Bumper bottom lines for media suppliers’ operating in the television sector have led the recovery, and media is now expected to generate £11.6 billion in advertising for the year, roughly equivalent to 2005 levels.
TV is believed to have benefitted from a "flight to quality" with advertisers retreating into proven media given broad economic uncertainty. The Adam Crozier-led ITV1 is singled out as performing "well ahead of the company’s own expectations", in large part due to World Cup coverage during June.
The media growth also came despite coinciding with the new coalition government starting to slash its own advertising budgets handled by the COI, "suggesting", according to the report "greater resilience than originally thought".

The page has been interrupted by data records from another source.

/-- The monitor head checks, commits, sends its lines and reads its frames back. ENABLE with a raster that fits activates the page;
otherwise the page reports 0x0112 and the word. COMMIT on the enabled page shows as pending. A pending commit that passes makes
the registers the active set and sets event 5; one that fails leaves the set, reports the word and sets event 6. A line of the
frame in progress is sent with its samples while the role is held; line HEIGHT sends nothing and sets event 0. A readback on a
good link writes both CRCs: equal sets MATCH alone, different counts, sets event 4 and raises 0x6003. (R278, R279, R283, R284,
R286, R448, 12_monitor_head.md) -/
def Obligations.MonitorHeadFrames : Prop :=
  -- monEnable
  (∀ (s : State),
    s.answers Pg.mon = true → s.enabled Pg.mon = false → monCheck s = none →
    Does (.monEnable) s (fun t =>
      t.enabled Pg.mon = true ∧ t.bit (Pg.mon + hStatus) 0 = true ∧ t.reg (Pg.mon + hRefuse) = 0 ∧ t.mon.inFrame = false ∧
      SameBut [.regs, .mon] s t)) ∧
  -- monEnableRefused
  (∀ (r : Refusing) (s : State),
    s.answers Pg.mon = true → s.enabled Pg.mon = false → monCheck s = some r →
    Does (.monEnable) s (fun t =>
      t.enabled Pg.mon = false ∧ t.bit (Pg.mon + hStatus) 0 = false ∧ t.bit (Pg.mon + hStatus) 1 = true ∧ r.code = 0x0112 ∧
      t.reg (Pg.mon + hRefuse) = BitVec.ofNat 32 (0x0112 + r.word * 0x10000 + r.page * 0x10000000) ∧ t.mon = s.mon)) ∧
  -- monCommit
  (∀ (s : State),
    s.answers Pg.mon = true → s.enabled Pg.mon = true →
    Does (.monCommit) s (fun t =>
      t.bit (Pg.mon + hCtrl) 1 = true ∧ t.bit Reg.monCommitStat 0 = true ∧
      SameRegsBut [Pg.mon + hCtrl, Reg.monCommitStat] s t ∧ SameBut [.regs] s t)) ∧
  -- monCommitCopy
  (∀ (s : State),
    s.running = true → s.enabled Pg.mon = true → s.mon.inFrame = true → s.bit Reg.monCommitStat 0 = true →
    monCommitFail s (monShadow s) = none →
    Does (.monCommitCopy) s (fun t =>
      t.mon.active = monShadow s ∧ t.bit (Pg.mon + hEvt) 0 = true ∧ t.bit (Pg.mon + hEvt) 5 = true ∧
      t.bit (Pg.mon + hCtrl) 1 = false ∧ t.reg Reg.monCommitStat = BitVec.ofNat 32 (s.frame.toNat % 65536 * 0x10000))) ∧
  -- monCommitCopyRefused
  (∀ (w : Nat) (s : State),
    s.running = true → s.enabled Pg.mon = true → s.mon.inFrame = true → s.bit Reg.monCommitStat 0 = true →
    monCommitFail s (monShadow s) = some w →
    Does (.monCommitCopy) s (fun t =>
      t.mon = s.mon ∧ t.bit (Pg.mon + hEvt) 6 = true ∧ t.bit (Pg.mon + hCtrl) 1 = false ∧
      t.reg Reg.monCommitStat = (s.reg Reg.monCommitStat &&& 0xFFFF0000) ||| BitVec.ofNat 32 (2 + w * 0x10))) ∧
  -- monitorLine
  (∀ (ln : Nat) (s : State),
    s.enabled Pg.mon = true → s.running = true → s.mon.inFrame = true → s.hasRole = true → 1 ≤ ln → ln + 1 < (monCfg s).h →
    Does (.monitorLine ln []) s (fun t =>
      t.sent = .monLine ln (monSamples (s.toPos (linePos s (monCfg s) s.mon.startFr ln)) s.free [] ln)
        (packetRows (txData s 18) (spareOf s 18) (clpBytes 1 0 (lineWord s ln)
          (pack10 (monSamples (s.toPos (linePos s (monCfg s) s.mon.startFr ln)) s.free [] ln)))) :: s.sent ∧
      t.stp.pos = (s.toPos (linePos s (monCfg s) s.mon.startFr ln)).stp.pos ∧ t.faults = s.faults)) ∧
  -- monitorLineBlanking
  (∀ (ln : Nat) (late : List (Fin 68)) (s : State),
    s.enabled Pg.mon = true → s.running = true → s.mon.inFrame = true → 1 ≤ (monCfg s).h → ln = (monCfg s).h →
    Does (.monitorLine ln late) s (fun t =>
      t.sent = s.sent ∧ t.bit (Pg.mon + hEvt) 0 = true ∧ t.mon = s.mon)) ∧
  -- frameDone
  (∀ (rx : BitVec 32) (readback : List (BitVec 8)) (s : State),
    s.enabled Pg.mon = true → s.mon.inFrame = true → s.mon.linkBad = false → readCrc readback = rx →
    BitVec.ofNat 32 (crcOut 32 0xFFFFFFFF true s.mon.crc) = rx →
    Does (.frameDone readback) s (fun t =>
      t.reg Reg.monRbStat = 1 ∧ t.reg Reg.monRbCrcTx = rx ∧ t.reg Reg.monRbCrcRx = rx ∧ t.bit (Pg.mon + hEvt) 2 = true ∧
      t.faults = s.faults ∧ SameRegsBut [Reg.monRbStat, Reg.monRbCrcTx, Reg.monRbCrcRx, Pg.mon + hEvt] s t)) ∧
  -- frameDoneDiffers
  (∀ (rx : BitVec 32) (readback : List (BitVec 8)) (s : State),
    s.enabled Pg.mon = true → s.mon.inFrame = true → s.mon.linkBad = false → readCrc readback = rx →
    BitVec.ofNat 32 (crcOut 32 0xFFFFFFFF true s.mon.crc) ≠ rx →
    Does (.frameDone readback) s (fun t =>
      t.reg Reg.monRbStat = 0 ∧ t.reg Reg.monRbCrcRx = rx ∧ t.bit (Pg.mon + hEvt) 4 = true ∧
      (s.reg Reg.monRbErr ≠ BitVec.allOnes 32 → t.reg Reg.monRbErr = s.reg Reg.monRbErr + 1) ∧
      t.faults = s.faults ++ [⟨0x6003, Pg.mon / 0x1000, crcOut 32 0xFFFFFFFF true s.mon.crc, rx.toNat, s.stp.timeNs⟩]))

/-- Doorbells from an owner wait in the FIFO; the host's for other threads are dropped and counted. A doorbell of any of the five
operations from a core pair, or from the host to a thread from 2,304 up, joins the FIFO with its operand and its master while
there is room, and changes no thread. A READY of the host for a thread below 2,304 is dropped: OWNER_DROP counts it and event 3
is set. A reserved operation only sets event 1. The oldest hold not yet logged is counted once, with event 2 and fault 0x5004,
and stays held. (R292, R297, R298, R300, R409, 13_control_cores_and_reeve.md) -/
def Obligations.DoorbellsEnterTheFifo : Prop :=
  -- doorbellReady
  (∀ (m : Master) (k : Fin 4096) (s : State),
    reaches s m Pg.reeve = true → owns m k = true → s.rv.fifo.length < 256 →
    Does (.doorbellReady m k) s (fun t =>
      t.rv.fifo = s.rv.fifo ++ [⟨k, 0, 0, masterNumber m⟩] ∧ t.rv.threads = s.rv.threads ∧ t.bus = ⟨[], .ok⟩ ∧
      SameBut [.rv, .regs, .bus] s t)) ∧
  -- doorbellCancel
  (∀ (m : Master) (k : Fin 4096) (s : State),
    reaches s m Pg.reeve = true → owns m k = true → s.rv.fifo.length < 256 →
    Does (.doorbellCancel m k) s (fun t =>
      t.rv.fifo = s.rv.fifo ++ [⟨k, 1, 0, masterNumber m⟩] ∧ t.rv.threads = s.rv.threads ∧ t.bus = ⟨[], .ok⟩ ∧
      SameBut [.rv, .regs, .bus] s t)) ∧
  -- doorbellPrio
  (∀ (m : Master) (k : Fin 4096) (v : Fin 64) (s : State),
    reaches s m Pg.reeve = true → owns m k = true → s.rv.fifo.length < 256 →
    Does (.doorbellPrio m k v) s (fun t =>
      t.rv.fifo = s.rv.fifo ++ [⟨k, 2, v, masterNumber m⟩] ∧ t.rv.threads = s.rv.threads ∧ t.bus = ⟨[], .ok⟩ ∧
      SameBut [.rv, .regs, .bus] s t)) ∧
  -- doorbellAffinity
  (∀ (m : Master) (k : Fin 4096) (v : BitVec 8) (s : State),
    reaches s m Pg.reeve = true → owns m k = true → s.rv.fifo.length < 256 →
    Does (.doorbellAffinity m k v) s (fun t =>
      t.rv.fifo = s.rv.fifo ++ [⟨k, 3, v.toNat, masterNumber m⟩] ∧ t.rv.threads = s.rv.threads ∧ t.bus = ⟨[], .ok⟩ ∧
      SameBut [.rv, .regs, .bus] s t)) ∧
  -- doorbellDeadline
  (∀ (m : Master) (k : Fin 4096) (v : BitVec 16) (s : State),
    reaches s m Pg.reeve = true → owns m k = true → s.rv.fifo.length < 256 →
    Does (.doorbellDeadline m k v) s (fun t =>
      t.rv.fifo = s.rv.fifo ++ [⟨k, 4, v.toNat, masterNumber m⟩] ∧ t.rv.threads = s.rv.threads ∧ t.bus = ⟨[], .ok⟩ ∧
      SameBut [.rv, .regs, .bus] s t)) ∧
  -- doorbellDropped
  (∀ (k : Fin 4096) (s : State),
    s.answers Pg.reeve = true → k < 2304 →
    Does (.doorbellReady .host k) s (fun t =>
      t.rv = s.rv ∧ t.bit (Pg.reeve + hEvt) 3 = true ∧ SameRegsBut [Reg.reeveOwnerDrop, Pg.reeve + hEvt] s t ∧
      (s.reg Reg.reeveOwnerDrop ≠ BitVec.allOnes 32 → t.reg Reg.reeveOwnerDrop = s.reg Reg.reeveOwnerDrop + 1))) ∧
  -- doorbellReserved
  (∀ (m : Master) (op : Fin 16) (s : State),
    reaches s m Pg.reeve = true → 5 ≤ op →
    Does (.doorbellReserved m op) s (fun t =>
      t = s.evt Pg.reeve 1)) ∧
  -- reeveStall
  (∀ (b : Bell) (s : State),
    firstStalled s.rv.held = some b →
    Does (.reeveStall) s (fun t =>
      t.bit (Pg.reeve + hEvt) 2 = true ∧ t.rv.held.length = s.rv.held.length ∧ t.rv.fifo = s.rv.fifo ∧
      t.faults = s.faults ++ [⟨0x5004, Pg.reeve / 0x1000, b.master, s.rv.fifo.length, s.stp.timeNs⟩] ∧
      (s.reg Reg.reeveDbStalls ≠ BitVec.allOnes 32 → t.reg Reg.reeveDbStalls = s.reg Reg.reeveDbStalls + 1))) ∧
  -- reeveStallNone
  (∀ (s : State),
    firstStalled s.rv.held = none →
    Does (.reeveStall) s (fun t =>
      t = s))
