-- ==== Sys2Proof/Laws/ChangesInAllotter.lean ====
section
/-! SUPPORT. What each function of Allotter.lean changes at most: one lemma for each. -/

namespace Sys2Proof.Machine

theorem compareDigests_changes {L : List Part} {s t0 : State} (hL : sub [.regs, .faults, .twin] L = true) (h0t : Changes L s t0) :
    Changes L s (compareDigests t0) := by
  unfold compareDigests
  split
  · rename_i x0 x1 x2 x3 x4 x5 x6 x7 heq8 heq9
    refine Changes.ite ?_ ?_
    · exact h0t
    · extract_lets -merge -useContext x10 x11 x12 x13 x14
      try clear_value x11 x14
      have h15 : Changes L s x10 := State.setBit_changes (sub_of hL rfl) (State.setBit_changes (sub_of hL rfl) h0t _ _ _) _ _ _
      have h16 : Changes L s x12 := Changes.ite (State.raise_changes (sub_of hL rfl) h15 _ _ _ _) h15
      have h17 : Changes L s x13 := Changes.ite h16 (State.evt_changes (sub_of hL rfl) h16 _ _)
      try clear_value x10 x12 x13
      exact Changes.set_twin (sub_of hL rfl) h17 _
  · rename_i x18 x19 heq20
    exact h0t

theorem sendDigest_changes {L : List Part} {s t0 : State} (hL : sub [.regs, .faults, .twin, .sent] L = true) (h0t : Changes L s t0) :
    Changes L s (sendDigest t0) := by
  unfold sendDigest
  refine Changes.ite ?_ ?_
  · extract_lets -merge -useContext x0 x1 x2 x3 x4
    try clear_value x0 x1 x3
    have h5 : Changes L s x2 := State.setReg64_changes (sub_of hL rfl) h0t _ _ _
    have h6 : Changes L s x4 := Changes.set_twin (sub_of hL rfl) h5 _
    try clear_value x2 x4
    exact compareDigests_changes (sub_of hL rfl) (Changes.ite (Changes.set_sent (sub_of hL rfl) h6 _) h6)
  · exact h0t

theorem placementEpoch_changes {L : List Part} {s t0 : State} (hL : sub [.regs, .stp, .chans, .eng, .mill, .rv, .book, .faults, .twin, .sent] L = true) (h0t : Changes L s t0) :
    Changes L s (placementEpoch t0) := by
  unfold placementEpoch
  refine Changes.ite ?_ ?_
  · extract_lets -merge -useContext x0 x1
    try clear_value x1
    have h2 : Changes L s x0 := Changes.ite h0t (State.enterFrame_changes (sub_of hL rfl) h0t _ _)
    try clear_value x0
    exact sendDigest_changes (sub_of hL rfl) (State.epoch_changes (sub_of hL rfl) (Changes.set_stp (sub_of hL rfl) h2 _))
  · exact h0t

theorem channelEnable_changes {L : List Part} {s t0 : State} (hL : sub [.regs] L = true) (h0t : Changes L s t0) (a1 : Nat) :
    Changes L s (channelEnable t0 a1) := by
  unfold channelEnable
  exact Changes.ite h0t (State.setBit_changes (sub_of hL rfl) (State.setBit_changes (sub_of hL rfl) h0t _ _ _) _ _ _)

theorem stopIdle_changes {L : List Part} {s t0 : State} (hL : sub [.chans] L = true) (h0t : Changes L s t0) (a1 : Nat) :
    Changes L s (stopIdle t0 a1) := by
  unfold stopIdle
  exact State.modChan_changes (sub_of hL rfl) h0t _ _

theorem stopChan_changes {L : List Part} {s t0 : State} (hL : sub [.chans] L = true) (h0t : Changes L s t0) (a1 : Nat) :
    Changes L s (stopChan t0 a1) := by
  unfold stopChan
  exact Changes.ite (State.modChan_changes (sub_of hL rfl) h0t _ _) (stopIdle_changes (sub_of hL rfl) h0t _)

theorem channelDisable_changes {L : List Part} {s t0 : State} (hL : sub [.regs, .chans] L = true) (h0t : Changes L s t0) (a1 : Nat) :
    Changes L s (channelDisable t0 a1) := by
  unfold channelDisable
  refine Changes.ite ?_ ?_
  · exact h0t
  · extract_lets -merge -useContext x0 x1 x2
    have h3 : Changes L s x0 := State.setBit_changes (sub_of hL rfl) h0t _ _ _
    have h4 : Changes L s x1 := Changes.ite h3 (State.unitDegraded_changes (sub_of hL rfl) (State.setAllotState_changes (sub_of hL rfl) h3 _ _) _ _)
    have h5 : Changes L s x2 := State.setBit_changes (sub_of hL rfl) h3 _ _ _
    try clear_value x0 x1 x2
    exact Changes.ite (State.setBit_changes (sub_of hL rfl) h3 _ _ _) (Changes.ite (Changes.ite h4 (State.clearCause_changes (sub_of hL rfl) h4 _)) (Changes.ite h3 (Changes.ite (State.setAllotState_changes (sub_of hL rfl) h5 _ _) (stopChan_changes (sub_of hL rfl) h5 _))))

theorem quiesceSet_changes {L : List Part} {s t0 : State} (hL : sub [.regs] L = true) (h0t : Changes L s t0) (a1 : Nat) :
    Changes L s (quiesceSet t0 a1) := by
  unfold quiesceSet
  exact Changes.ite (State.setBit_changes (sub_of hL rfl) h0t _ _ _) h0t

theorem quiesceClear_changes {L : List Part} {s t0 : State} (hL : sub [.regs, .chans] L = true) (h0t : Changes L s t0) (a1 : Nat) :
    Changes L s (quiesceClear t0 a1) := by
  unfold quiesceClear
  refine Changes.ite ?_ ?_
  · exact h0t
  · extract_lets -merge -useContext x0
    have h1 : Changes L s x0 := State.setBit_changes (sub_of hL rfl) h0t _ _ _
    try clear_value x0
    exact Changes.ite (stopChan_changes (sub_of hL rfl) (State.setAllotState_changes (sub_of hL rfl) h1 _ _) _) h1

theorem allotCompact_changes {L : List Part} {s t0 : State} (hL : sub [.eng] L = true) (h0t : Changes L s t0) :
    Changes L s (allotCompact t0) := by
  unfold allotCompact
  exact Changes.ite (Changes.set_eng (sub_of hL rfl) h0t _) h0t

theorem oldExtentFreed_changes {L : List Part} {s t0 : State} (hL : sub [.regs, .chans] L = true) (h0t : Changes L s t0) (a1 : Nat) :
    Changes L s (oldExtentFreed t0 a1) := by
  unfold oldExtentFreed
  extract_lets -merge -useContext x0
  try clear_value x0
  exact Changes.ite (State.settleMove_changes (sub_of hL rfl) (State.setChan_changes (sub_of hL rfl) h0t _ _) _) h0t

theorem noteLoan_changes {L : List Part} {s t0 : State} (hL : sub [.regs, .eng] L = true) (h0t : Changes L s t0) (a1 : Nat) :
    Changes L s (noteLoan t0 a1) := by
  unfold noteLoan
  extract_lets -merge -useContext x0 x1 x2
  try clear_value x0 x1 x2
  exact Changes.ite (State.evt_changes (sub_of hL rfl) (Changes.set_eng (sub_of hL rfl) h0t _) _ _) (Changes.set_eng (sub_of hL rfl) h0t _)

theorem handOver_changes {L : List Part} {s t0 : State} (hL : sub [.regs, .eng] L = true) (h0t : Changes L s t0) (a1 : Nat) :
    Changes L s (handOver t0 a1) := by
  unfold handOver
  split
  · rename_i x0 x1 x2 x3 heq4 heq5
    extract_lets -merge -useContext x6 x7 x8 x9 x10
    try clear_value x6 x7
    have h11 : Changes L s x8 := Changes.set_eng (sub_of hL rfl) h0t _
    have h12 : Changes L s x9 := State.giveSlot_changes (sub_of hL rfl) h11 _ _
    have h13 : Changes L s x10 := by
      unfold x10
      split
      · rename_i x14 x15
        exact State.syncEngine_changes (sub_of hL rfl) h12 _
      · rename_i x16
        exact h12
    try clear_value x8 x9 x10
    exact State.sparesCause_changes (sub_of hL rfl) (State.syncSpares_changes (sub_of hL rfl) (noteLoan_changes (sub_of hL rfl) h13 _))
  · rename_i x17 x18 heq19
    exact Changes.set_eng (sub_of hL rfl) h0t _

theorem rotationPoint_changes {L : List Part} {s t0 : State} (hL : sub [.regs, .stp, .eng] L = true) (h0t : Changes L s t0) :
    Changes L s (rotationPoint t0) := by
  unfold rotationPoint
  extract_lets -merge -useContext x0 x1 x2 x3
  try clear_value x1 x2 x3
  have h4 : Changes L s x0 := State.toFrameStart_changes (sub_of hL rfl) h0t
  try clear_value x0
  refine Changes.ite ?_ ?_
  · exact h4
  · split
    · rename_i x5 heq6
      exact h4
    · rename_i x7 x8 heq9
      extract_lets -merge -useContext x10
      have h11 : Changes L s x10 := State.syncSpares_changes (sub_of hL rfl) (Changes.set_eng (sub_of hL rfl) h4 _)
      try clear_value x10
      exact Changes.ite h11 (handOver_changes (sub_of hL rfl) h11 _)

theorem rotationHandover_changes {L : List Part} {s t0 : State} (hL : sub [.regs, .eng] L = true) (h0t : Changes L s t0) :
    Changes L s (rotationHandover t0) := by
  unfold rotationHandover
  split
  · rename_i x0 x1 heq2
    exact Changes.ite h0t (handOver_changes (sub_of hL rfl) h0t _)
  · rename_i x3 heq4
    exact h0t

end Sys2Proof.Machine
end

The report, compiled by Richard Oliver, managing partner at UM, states: "Our longer-term growth rates for 2010-2015 have been increased as well, up from +2.7% to +3.3%."
The upward revision comes despite growing uncertainty surrounding the wider economic climate over the next 12 months.
An ‘optimism index’ from BDO, which tracks how businesses expect trading to develop over the next two quarters, has today fallen to its lowest level since the deepest part of the recession between November 2008 and July 2009.
A collection of major retailers, including John Lewis, Waitrose and Kingfisher, are all expected to warn of cooling demand in the run-up to Christmas in trading updates this month, as shoppers become wary of public sector cuts and forthcoming VAT hike.
MagnaGlobal’s report notes: "Consumer confidence and credit growth continue to be weak and could restrain growth in GDP and Industrial Production, key inputs to our longer-term forecast models. Monthly advertising revenue growth rates are slowing post-World Cup as we move into months with tougher comparables.
"These headwinds suggest some restraint is warranted in upgraded expectations associated with the advertising economy."
The optimistic report acknowledges fears that the General Election and World Cup may have merely concentrated spend into the first half of the year, and admits the fourth quarter will be "critical" to 2010 results.
But television is nonetheless tipped to achieve growth of 12.5% for the year, second only to online search, which is tipped to grow 12.8%.
Radio is expected to partially benefit from some pent-up demand following record declines in 2009, but growth remains modest at +2.9% for 2010.
The outlook is not so good for newspaper and magazine publishers, with advertising revenues expected to continue to drop - albeit at a more modest 1.9% and 2.0% respectively.
By contrast, outdoor is faring better than expected, as significant culls in inventory have contributed to commensurate increases in pricing and revenue, now forecast to rise 7.6% in the year.
However, more moderate growth is anticipated for the media industry as a whole over the next five years, despite the forthcoming 2012 Olympics, with an average of +3.6% gains each year through 2015, revised down from +5.5% tipped in the previous quarter.